Prokopalo Y., Kaliberda N.V.

DNU, the Faculty of Applied Mathematics

The basic concepts and work principles of MPI technologies.

                     Many of those, who seriously engage in programming, certainly ran into such sort of tasks decision of which occupies the enormous amount of time through known algorithms. Even for the most modern and powerful computers weeks, months, and even years are needed in order to execute the enormous amount of calculations which are necessary for a decision similar tasks.

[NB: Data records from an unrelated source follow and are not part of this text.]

/-- The Display Engine (chapter 8). -/
structure Dse where
  /-- View rows 1 to 16, row n at index n - 1. -/
  rows : Vector Row 16
  window : Nat
  runLevel : Nat
  dimLevel : Nat
  lastSent : Vector Line 17
  panelOn : Bool
  /-- Stopped, or running with this period in milliseconds (R147). -/
  refreshTimer : Option Nat
  refresh : Option Refresh
  /-- The panel port's messages in the order queued, the first one being sent (R151). -/
  port : List PanelMessage
  deriving DecidableEq, Repr

/-! ## Power and Wake Unit -/

/-- The power states (R158). -/
inductive PowerState where
  | run | dim | dark | sleep
  deriving DecidableEq, Repr

/-- The operation in flight of the PWU (chapter 9). -/
inductive PowerOp where
  | none | sleepEntry | wake
  deriving DecidableEq, Repr

/-- The chain timers (R159). -/
inductive ChainTimer where
  | dim | dark | sleep
  deriving DecidableEq, Repr

/-- A probe's wake edge setting (R168). -/
inductive WakeEdge where
  | none | rising | falling | either
  deriving DecidableEq, Repr

/-- The wake pending set: any of P0 to P15, HOLDKEY and LSEL (R166). -/
structure WakeSet where
  probes : BitVec 16
  holdkey : Bool
  lsel : Bool
  deriving DecidableEq, Repr

/-- A candidate of the key debounce; `fromReset` when the release of the reset started it (R161). -/
structure KeyCandidate where
  pressed : Bool
  fromReset : Bool
  deriving DecidableEq, Repr

/-- The Power and Wake Unit (chapter 9). -/
structure Pwu where
  power : PowerState
  op : PowerOp
  /-- Dim setting in seconds. -/
  dim : Nat
  /-- Dark setting in seconds. -/
  dark : Nat
  /-- Sleep setting in minutes. -/
  sleep : Nat
  /-- The one timer running and the setting it was started with (R159). -/
  timer : Option (ChainTimer × Nat)
  deferred : Bool
  keyActivity : Bool
  linkActivity : Bool
  wakeEdges : Vector WakeEdge 16
  holdkeyWake : Bool
  wakePending : WakeSet
  /-- The HOLDKEY input is low (R161). -/
  keyLow : Bool
  /-- The debounced level is PRESSED (R161). -/
  keyPressed : Bool
  keyCandidate : Option KeyCandidate
  /-- The members a POWER-STATUS answer in flight removes at delivery (R169). -/
  clearNote : Option WakeSet
  deriving DecidableEq, Repr

/-! ## Control Link -/

/-- The link states (R179). -/
inductive LinkState where
  | held | ready
  deriving DecidableEq, Repr

/-- The transaction phases (R173). -/
inductive Phase where
  | closed | command | length | operands | waiting | answer | trailer
  deriving DecidableEq, Repr

/-- The transaction record (chapter 10). -/
structure Txn where
  command : Option Byte
  len : Option Byte
  operands : List Byte
  /-- START and the answer frame (R176). -/
  answer : List Byte
  /-- How many bytes of `answer` have been sent. -/
  sent : Nat
  /-- An OK answer to RESTART: a full reset follows at the rise of LSEL (R183). -/
  restarts : Bool
  /-- An OK answer to SLEEP: sleep entry begins at the rise of LSEL (R170). -/
  sleeps : Bool
  deriving DecidableEq, Repr

/-- The byte cell in progress (R172). -/
structure Cell where
  /-- The bits taken from LDI, first bit first; none once the eighth rising edge has completed the cell. -/
  bits : List Bool
  /-- LCLK is high. -/
  clock : Bool
  /-- The byte the cell carries on LDO. -/
  out : Byte
  /-- That byte is the next one of `Txn.answer` (R176). -/
  answers : Bool
  deriving DecidableEq, Repr

/-- What began a full reset (R181). -/
inductive ResetCause where
  | powerOn | resetPin | command | supplyLow
  deriving DecidableEq, Repr

/-- The judgement of a profile image (R188). -/
inductive Validity where
  | valid | blank | corrupt
  deriving DecidableEq, Repr

/-- The reset cause record (R181; log 25). -/
structure ResetRecord where
  cause : ResetCause
  result : Validity
  loaded : Nat
  skipped : Nat
  deriving DecidableEq, Repr

/-- A command taken and not yet served (R90, R177); `cut` when LSEL has ended its transaction. -/
structure Waiting where
  cmd : Cmd
  operands : List Byte
  cut : Bool
  deriving DecidableEq, Repr

/-- A command taken while wake is in flight (R167). -/
structure Deferred where
  command : Byte
  frame : Frame
  cut : Bool
  deriving DecidableEq, Repr

/-- The Control Link (chapter 10). -/
structure Ctl where
  link : LinkState
  phase : Phase
  txn : Txn
  /-- The LSEL input is low. -/
  lselLow : Bool
  /-- The byte cell in progress; none while no transaction is open, when LDO is not driven (R172). -/
  cell : Option Cell
  record : ResetRecord
  waiting : List Waiting
  deferred : List Deferred
  deriving DecidableEq, Repr

/-! ## Profile Image Controller -/

/-- Which load runs (R187). -/
inductive LoadScope where
  | startUp | seeds | all
  deriving DecidableEq, Repr

/-- How far a load has come (R188 to R191). -/
inductive LoadStage where
  | reading | settings | seeding
  deriving DecidableEq, Repr
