-- ==== Sys2Proof/Machine/Image.lean ====
section
/-! DEFINITION. The profile image: its judgement (R188), the reading of its settings block and seeds (R200, R201), and the
image a store composes (R193). -/

namespace Sys2Proof.Machine

/-! ## Places in the image (R200) -/

/-- The length of an image with a seed count (R186). -/
def imageLength (seeds : Nat) : Nat := 16 + 128 + 32 * seeds

/-- The settings block of the image in the flash. -/
def Flash.settings (m : Flash) : List Byte := m.readAll 16 128

/-- Seed entry `i` of the image in the flash. -/
def Flash.seed (m : Flash) (i : Nat) : List Byte := m.readAll (144 + 32 * i) 32

/-- The seed count the header gives. -/
def Flash.seedCount (m : Flash) : Nat := beNat (m.readAll 5 2)

/-- The sum of bytes modulo 256. -/
def byteSum (bytes : List Byte) : Byte := bytes.foldl (· + ·) 0

/-! ## Judgement (R188) -/

/-- The signature and its complements. -/
def signature : List Byte := [0x4E, 0x57, 0xB1, 0xA8]

/-- The five checks of a VALID image (R188). -/
def Flash.passes (m : Flash) : Bool :=
  m.readAll 0 4 == signature
    && m.read 4 == 1
    && decide (m.seedCount ≤ Config.seedCapacity)
    && beNat (m.readAll 7 2) == 128
    && byteSum (m.readAll 0 (imageLength m.seedCount)) == 0

/-- The judgement of the image (R188). -/
def Flash.judge (m : Flash) : Validity :=
  if m.readAll 0 4 = [0xFF, 0xFF, 0xFF, 0xFF] then .blank
  else if m.passes then .valid
  else .corrupt

/-! ## Nibbles and bits -/

/-- The high and the low half of each byte, in order. -/
def nibbles (bytes : List Byte) : List Nat :=
  (bytes.map fun b => [b.toNat / 16, b.toNat % 16]).flatten

/-- Two halves as one byte. -/
def nibblePair (high low : Nat) : Byte := byteOf (16 * high + low)

/-- Eight 4-bit fields as four bytes. -/
def nibbleBytes : List Nat → List Byte
  | a :: b :: rest => nibblePair a b :: nibbleBytes rest
  | _ => []

/-- The field of `width` bits of a number from bit `low` up. -/
def field (n low width : Nat) : Nat := n / 2 ^ low % 2 ^ width

/-! ## Lane entries (R201) -/

/-- The width a W code names; 3 names none, and 0 stands for it (R201). -/
def widthOfCode : Nat → Nat
  | 0 => 1 | 1 => 2 | 2 => 4 | _ => 0

/-- The code of a width (R201). -/
def codeOfWidth (w : Nat) : Nat :=
  if w = 1 then 0 else if w = 2 then 1 else 2

/-- The select entries of a stored four-wire lane: roles beyond the stored count take probe 0 (R201). -/
def storedSelects (count : Nat) (sel : List Nat) : List Nat :=
  sel.take count ++ List.replicate (4 - count) 0

/-- The configuration bytes of the LANE-SET that a lane entry gives: fields and pin map entries of the other kinds at their
reset values (R201). -/
def entryConfig (e : List Byte) : List Byte :=
  let b0 := byteAt e 0
  let b1 := byteAt e 1
  let kind := field b0 6 2
  let n := nibbles (bytesAt e 2 4)
  let common := [kind, widthOfCode (field b0 4 2), field b0 3 1 + 1, field b0 2 1, field b0 1 1]
  let rest := match kind with
    | 1 => [field b1 0 1, 0, 0, 1, 0, 0, 0, 32] ++ n.take 2 ++ List.replicate 9 0
    | 2 =>
      [0, field b1 6 2, field b1 5 1, field b1 3 2 + 1, field b1 2 1, field b1 0 2, n.getD 7 0, 32]
        ++ [0, 0, n.getD 0 0] ++ storedSelects (field b1 3 2 + 1) (bytesAt' n 1 4) ++ [n.getD 5 0, n.getD 6 0, 0, 0]
    | 3 => [0, 0, 0, 1, 0, 0, 0, b1] ++ List.replicate 9 0 ++ n.take 2
    | _ => [0, 0, 0, 1, 0, 0, 0, 32] ++ List.replicate 11 0
  (common ++ rest).map byteOf
where
  /-- `n` numbers of a list from place `i`. -/
  bytesAt' (xs : List Nat) (i n : Nat) : List Nat := (xs.drop i).take n

/-- The eight 4-bit fields of a stored lane entry (R201). -/
def LaneConfig.entryFields (c : LaneConfig) : List Nat :=
  match c.kind with
  | .none => List.replicate 8 0
  | .twoWire => [c.pins.twoClock.val, c.pins.twoData.val] ++ List.replicate 6 0
  | .fourWire =>
    [c.pins.fourClock.val] ++ storedSelects c.selectCount (c.pins.sel.toList.map Fin.val)
      ++ [c.pins.cdat.val, c.pins.tdat.val, c.latency]
  | .management => [c.pins.mgmtClock.val, c.pins.mgmtData.val] ++ List.replicate 6 0

/-- Byte 1 of a stored lane entry (R201). -/
def LaneConfig.entryOptions (c : LaneConfig) : Nat :=
  match c.kind with
  | .none => 0
  | .twoWire => bitAt 0 c.tenBit
  | .fourWire =>
    64 * c.clockMode + 32 * c.bitOrder.code.toNat + 8 * (c.selectCount - 1) + 4 * c.polarity.code.toNat
      + c.autoinc.code.toNat
  | .management => c.preamble

/-- The 6-byte entry of a lane (R201). -/
def Lane.entry (l : Lane) : List Byte :=
  [byteOf (64 * l.cfg.kind.code.toNat + 16 * codeOfWidth l.cfg.w + 8 * (l.cfg.a - 1) + 4 * l.cfg.byteOrder.code.toNat
      + bitAt 1 l.cfg.activity + bitAt 0 l.enabled),
    byteOf l.cfg.entryOptions] ++ nibbleBytes l.cfg.entryFields

/-! ## Trap and row entries (R200) -/

/-- The window a 6-byte entry writes, when its values are accepted (R190, R200). -/
def entryTrap (e : List Byte) : Option Trap :=
  let n := natAt e 0 2
  trapOf (field n 14 2) (field n 10 2) (field n 0 10) (natAt e 2 2) (natAt e 4 2) (field n 12 2)

/-- The 6-byte entry of a window (R200). -/
def Trap.entry (t : Trap) : List Byte :=
  beBytes 2 (2 ^ 14 * t.mode.code.toNat + 2 ^ 12 * t.dir.code.toNat + 2 ^ 10 * t.lane.val + t.target.toNat)
    ++ beBytes 2 t.low ++ beBytes 2 t.high

/-- The row code of a 4-byte entry: 3 times the binding plus the format (R200). -/
def rowCode (e : List Byte) : Nat := field (natAt e 0 2) 10 4

/-- The 4-byte entry of a row (R200). -/
def Row.entry (r : Row) : List Byte :=
  beBytes 4 (beNat r.binding.argument + 2 ^ 26 * (3 * r.binding.code + r.format.code))

/-! ## Power, panel and attention bytes (R200) -/

/-- The four wake edges of one byte, the lowest probe's in the top bits (R200). -/
def byteEdges (b : Byte) : List Nat :=
  [field b.toNat 6 2, field b.toNat 4 2, field b.toNat 2 2, field b.toNat 0 2]

/-- Sixteen wake edges as four bytes (R200). -/
def edgeBytes : List Nat → List Byte
  | a :: b :: c :: d :: rest => byteOf (64 * a + 16 * b + 4 * c + d) :: edgeBytes rest
  | _ => []

/-- The operand bytes of the POWER-SET that a settings block gives (R190, R200). -/
def settingsPower (b : List Byte) : List Byte :=
  beBytes 2 (byteAt b 116) ++ beBytes 2 (byteAt b 117) ++ beBytes 2 (byteAt b 118)
    ++ ((bytesAt b 119 4).map byteEdges).flatten.map byteOf
    ++ [byteOf (field (byteAt b 124) 4 1), byteOf (field (byteAt b 124) 5 1), byteOf (field (byteAt b 124) 6 1)]

/-! ## The image a store composes (R193) -/

/-- The 128-byte settings block from the present values (R193, R200). -/
def State.settingsBlock (s : State) : List Byte :=
  (s.pfe.banks.toList.map fun b => [byteOf b.code, byteOf b.width]).flatten
    ++ (s.lanes.toList.map Lane.entry).flatten
    ++ (s.wta.traps.toList.map Trap.entry).flatten
    ++ (s.dse.rows.toList.map Row.entry).flatten
    ++ [byteOf s.pwu.dim, byteOf s.pwu.dark, byteOf s.pwu.sleep]
    ++ edgeBytes (s.pwu.wakeEdges.toList.map WakeEdge.code)
    ++ [nibblePair s.dse.runLevel s.dse.dimLevel,
        byteOf (s.dse.window + bitAt 4 s.pwu.holdkeyWake + bitAt 5 s.pwu.keyActivity + bitAt 6 s.pwu.linkActivity)]
    ++ setBytes s.wta.enables ++ [0]

/-- The record has a seed in a store image (R193). -/
def Record.qualifies (r : Record) : Bool := r.pinned || r.label.isSome || r.expectation.isSome

/-- The 32-byte seed of a record (R193, R200; log 20). -/
def Record.seedBytes (r : Record) : List Byte :=
  r.key.bytes ++ [byteOf r.width, byteOf (bitAt 0 r.pinned + bitAt 1 r.notify), boolByte r.expectation.isSome]
    ++ optWordBytes (r.expectation.map (·.expected)) ++ optWordBytes (r.expectation.map (·.mask))
    ++ [byteOf (r.label.getD []).length] ++ padRight 12 (r.label.getD []) ++ beBytes 4 0

/-- The image before its checksum: header with adjust byte 0, settings, seeds (R193). -/
def imageBody (settings : List Byte) (seeds : List Record) : List Byte :=
  signature ++ [1] ++ beBytes 2 seeds.length ++ beBytes 2 128 ++ [0] ++ List.replicate 6 0 ++ settings
    ++ (seeds.map Record.seedBytes).flatten

/-- The checksum adjust byte that brings the sum of the image to 0 modulo 256 (R193). -/
def adjustByte (body : List Byte) : Byte := - byteSum body

/-- The store image composed at the snapshot (R193). -/
def State.storeImage (s : State) : StoreImage :=
  let all := s.rte.table.filter Record.qualifies
  let seeds := all.take Config.seedCapacity
  let body := imageBody s.settingsBlock seeds
  ⟨body.set 9 (adjustByte body), seeds.length, decide (Config.seedCapacity < all.length)⟩

end Sys2Proof.Machine
end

                  In these cases the so named concurrent programming comes for the programmers to help. The methods of the concurrent programming allow us to distribute necessary calculations between the processes of different computers, allowing us through that to unite their calculable power in-process on the one problem. MPI is now the most widespread technology of programming for parallel computers with the up-diffused memory. The basic method of parallel interprocess communication in such systems is passing of messages to each other. It is reflected in the name of this technology - Message Passing Interface (interface of passing of messages). The standard of MPI fixes an interface, which must be observed by both the system of programming on every calculable platform and user during creation of the programs. Modern performances mostly correspond to the standard of MPI of version 1.1. The standard of MPI- 2.0, considerably extending functionality of previous version has appeared in 1997-1998. However until now this variant of MPI did not get wide distribution and in full not realized in no one system.

                  MPI supports work with Fortran and C languages. However knowledge of that or another language is not fundamental, as basic ideas of MPI and design rules of separate constructions for these languages are in a great deal similar. The complete version of interface contains description of more than 125 procedures and functions. My task is to describe the idea of technology.

                  The interface of MPI supports creation of the parallel programs in style of  MIMD (Multiple Instruction Multiple Data), that implies the association of processes with different original texts. However writing and debugging of such programs are very difficult, therefore in practice programmers use SPMD –model much more frequent (Single Program Multiple Data) of the concurrent programming, within the framework of which the same code is used for all parallel processes. At present time all anymore and more perfomances of MPI support work with filaments.

         As MPI is a library, then during the compiling of the program corresponding library modules are needed to be linked. It can do it in a command line or take advantage of the commands or scripts mostly foreseen. For example,  mpiCC for the programs in language of C++. Option of compiler of "- o name" allows to set  the name for the got executable file, executable file is named a.out by default, for example:

         mpiCC - o program program.f

After the receipt of executable file it is necessary to start him on the required amount of processors. For this purpose the command of start of MPI-applications is usually given mpirun, for example:

         mpirun - np N <program with arguments>,

where N is a number of processes which it must be no more than the number of processes settled in this system for one task. After a start the same program will be executed by all started processes, the result of implementation which depends on the system will be given out on a terminal or written down in a file with the predefined name.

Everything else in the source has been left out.